What to do
From the data below, retype exactly the lines starting with the one that contains "beam channels -/" and ending with the one that contains "else x.beam j := by", both included.

Data to examine
○ ○ ○ ○ ○

/-! ### Events of a schedule in a head -/

/-- An event whose receiver is in the head changes that head alone, besides the traces of the read of its entry. -/
theorem State.firesIn_takes {s : State} {wait : Nat} {h : Fin 32} {ty : Nat} {f : Fire} {x : Head}
    (ht : (s.atEvent wait h).Takes h ty f x) (act : Ctx → Fire → Head → Head) :
    s.firesIn wait h ty act = .next (((s.atEvent wait h).entryRead h f x).setHead h (act ((s.atEvent wait h).ctx h) f x)) := by
  obtain ⟨hawake, htake⟩ := ht
  have hhead : (s.pass wait).head h = (s.atEvent wait h).head h := (State.noteEntries_head h h _).symm
  have hctx : (s.pass wait).ctx h = (s.atEvent wait h).ctx h := (State.noteEntries_ctx h h _).symm
  have hread : (((s.atEvent wait h).entryRead h f x).setHead h x).ctx h = (s.atEvent wait h).ctx h := by
    rw [State.setHead_ctx, State.entryRead, State.noteSched_ctx]
  have hfires : s.fires wait h ty (fun f s => s.onHead h (act (s.ctx h) f)) =
      .next ((((s.atEvent wait h).entryRead h f x).setHead h x).onHead h
        (act ((((s.atEvent wait h).entryRead h f x).setHead h x).ctx h) f)) := by
    unfold State.fires
    extract_lets u c v
    rw [if_neg (by rw [show u.head h = v.head h from hhead, show (v.head h).inReset = false from hawake]; decide),
      show c = v.ctx h from hctx, show (v.head h).takeEvent (v.ctx h) ty = _ from htake]
    rfl
  rw [State.firesIn, hfires, hread, State.onHead, State.setHead_head, State.setHead_setHead]

theorem completesHead_of_takes {i : Instr} {s : State} {wait : Nat} {h : Fin 32} {ty : Nat} {f : Fire} {x : Head}
    {act : Ctx → Fire → Head → Head} {P : Head → Prop} (hi : exec i s = s.firesIn wait h ty act)
    (ht : (s.atEvent wait h).Takes h ty f x) (hp : P (act ((s.atEvent wait h).ctx h) f x)) :
    CompletesHead i s ((s.atEvent wait h).entryRead h f x) h P :=
  ⟨_, hi.trans (State.firesIn_takes ht act), hp⟩

/-! ### Events in the beam channels -/

/-- The event waits in a beam channel with its crossing time and W (R60). -/
def Fire.waitsIn (f : Fire) (w : Int) (b : BeamSt) : BeamSt :=
  { b with events := b.events ++ [{ kind := f.type, arg := f.arg, te := f.te, w := w }] }

theorem Head.gateEvent_room {x : Head} {i : Fin 33} (h : (x.beam i).events.length < 64) (c : Ctx) (f : Fire) :
    x.gateEvent c i f = x.onBeam i (f.waitsIn x.omega) := if_pos h

theorem Head.onBeam_beam_ne (x : Head) {i j : Fin 33} (h : j ≠ i) (g : BeamSt → BeamSt) : (x.onBeam i g).beam j = x.beam j := by
  have := Fin.val_ne_of_ne h.symm
  simp [Head.onBeam, Head.beam, this]

/-- An event goes to each beam channel of a list, all with room for it. -/
theorem Head.gateEvents_room (c : Ctx) (f : Fire) (l : List Nat) (hl : l.Nodup) (hl33 : ∀ i ∈ l, i < 33) (x : Head)
    (hroom : ∀ i ∈ l, (x.beam (toSampler i)).events.length < 64) :
    ∃ bs, l.foldl (fun x i => x.gateEvent c (toSampler i) f) x = { x with beams := bs } ∧
      ∀ j : Fin 33, bs[j] = if j.val ∈ l then f.waitsIn x.omega (x.beam j) else x.beam j := by
  induction l generalizing x with
  | nil => exact ⟨x.beams, rfl, fun j => rfl⟩
  | cons a l ih =>
    obtain ⟨hal, hl⟩ := List.nodup_cons.1 hl
    have ha : (toSampler a).val = a := Nat.mod_eq_of_lt (hl33 a (by simp))
    have hother (j : Fin 33) (hj : j.val ≠ a) : (x.onBeam (toSampler a) (f.waitsIn x.omega)).beam j = x.beam j :=
      Head.onBeam_beam_ne x (fun e => hj (by rw [e, ha])) _
    have hin : ∀ i ∈ l, (toSampler i).val ≠ a := fun i hi => by
      rw [show (toSampler i).val = i from Nat.mod_eq_of_lt (hl33 i (by simp [hi]))]
      exact fun e => hal (e ▸ hi)
    obtain ⟨bs, hbs, hb⟩ := ih hl (fun i hi => hl33 i (by simp [hi])) (x.onBeam (toSampler a) (f.waitsIn x.omega))
      fun i hi => by rw [hother _ (hin i hi)]; exact hroom i (by simp [hi])
    refine ⟨bs, ?_, fun j => ?_⟩
    · rw [List.foldl_cons, Head.gateEvent_room (hroom a (by simp)), hbs]
      rfl
    · rw [hb j]
      by_cases hj : j.val = a
      · have hja : j = toSampler a := Fin.ext (hj.trans ha.symm)
        rw [if_neg (by rw [hj]; exact hal), if_pos (by simp [hj]), hja]
        exact Head.onBeam_beam ..
      · rw [hother j hj]
        simp only [List.mem_cons, hj, false_or]
        rfl

/-- The channels that an event goes to (R55): the one of its target, or those of positions 0 to 31. -/
def Fire.hits (f : Fire) (i : Fin 33) : Prop := f.target = i.val ∨ (32 < f.target ∧ i.val < 32)

theorem Head.beamEvent_room {x : Head} {f : Fire} (hroom : ∀ i, f.hits i → (x.beam i).events.length < 64) (c : Ctx) :
    ∃ bs, x.beamEvent c f = { x with beams := bs } ∧
      ∀ i : Fin 33, (f.hits i → bs[i] = f.waitsIn x.omega (x.beam i)) ∧ (¬ f.hits i → bs[i] = x.beam i) := by
  unfold Head.beamEvent
  unfold Fire.hits at *
  by_cases ht : f.target ≤ 32
  · have hval : (toSampler f.target).val = f.target := Nat.mod_eq_of_lt (by omega)
    rw [if_pos ht, Head.gateEvent_room (hroom _ (.inl hval.symm))]
    refine ⟨_, rfl, fun i => ⟨fun hi => ?_, fun hi => ?_⟩⟩
    · obtain rfl : i = toSampler f.target := Fin.ext (by omega)
      exact Head.onBeam_beam ..
    · exact Head.onBeam_beam_ne x (fun e => hi (.inl (by rw [e, hval]))) _
  · have hin (i : Fin 33) : i.val ∈ List.range 32 ↔ f.target = i.val ∨ (32 < f.target ∧ i.val < 32) := by
      rw [List.mem_range]
      omega
    have hval (i : Nat) (hi : i ∈ List.range 32) : (toSampler i).val = i :=
      Nat.mod_eq_of_lt ((List.mem_range.1 hi).trans (by decide))
    rw [if_neg ht]
    obtain ⟨bs, hbs, hb⟩ := Head.gateEvents_room c f (List.range 32) List.nodup_range
      (fun i hi => (List.mem_range.1 hi).trans (by decide)) x
      fun i hi => hroom _ ((hin _).1 (by rw [hval i hi]; exact hi))
    exact ⟨bs, hbs, fun i => ⟨fun hi => by rw [hb, if_pos ((hin i).2 hi)], fun hi => by rw [hb, if_neg (mt (hin i).1 hi)]⟩⟩

/-! ### The parameter bank -/

theorem Head.refreshBank_beam (x : Head) (i : Fin 33) : x.refreshBank.beam i = x.beam i := by
  unfold Head.refreshBank
  extract_lets ovr y z b
  split <;> rfl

○ ○ ○ ○ ○

Response for this exercise
/-! ### Events in the beam channels -/

/-- The event waits in a beam channel with its crossing time and W (R60). -/
def Fire.waitsIn (f : Fire) (w : Int) (b : BeamSt) : BeamSt :=
  { b with events := b.events ++ [{ kind := f.type, arg := f.arg, te := f.te, w := w }] }

theorem Head.gateEvent_room {x : Head} {i : Fin 33} (h : (x.beam i).events.length < 64) (c : Ctx) (f : Fire) :
    x.gateEvent c i f = x.onBeam i (f.waitsIn x.omega) := if_pos h

theorem Head.onBeam_beam_ne (x : Head) {i j : Fin 33} (h : j ≠ i) (g : BeamSt → BeamSt) : (x.onBeam i g).beam j = x.beam j := by
  have := Fin.val_ne_of_ne h.symm
  simp [Head.onBeam, Head.beam, this]

/-- An event goes to each beam channel of a list, all with room for it. -/
theorem Head.gateEvents_room (c : Ctx) (f : Fire) (l : List Nat) (hl : l.Nodup) (hl33 : ∀ i ∈ l, i < 33) (x : Head)
    (hroom : ∀ i ∈ l, (x.beam (toSampler i)).events.length < 64) :
    ∃ bs, l.foldl (fun x i => x.gateEvent c (toSampler i) f) x = { x with beams := bs } ∧
      ∀ j : Fin 33, bs[j] = if j.val ∈ l then f.waitsIn x.omega (x.beam j) else x.beam j := by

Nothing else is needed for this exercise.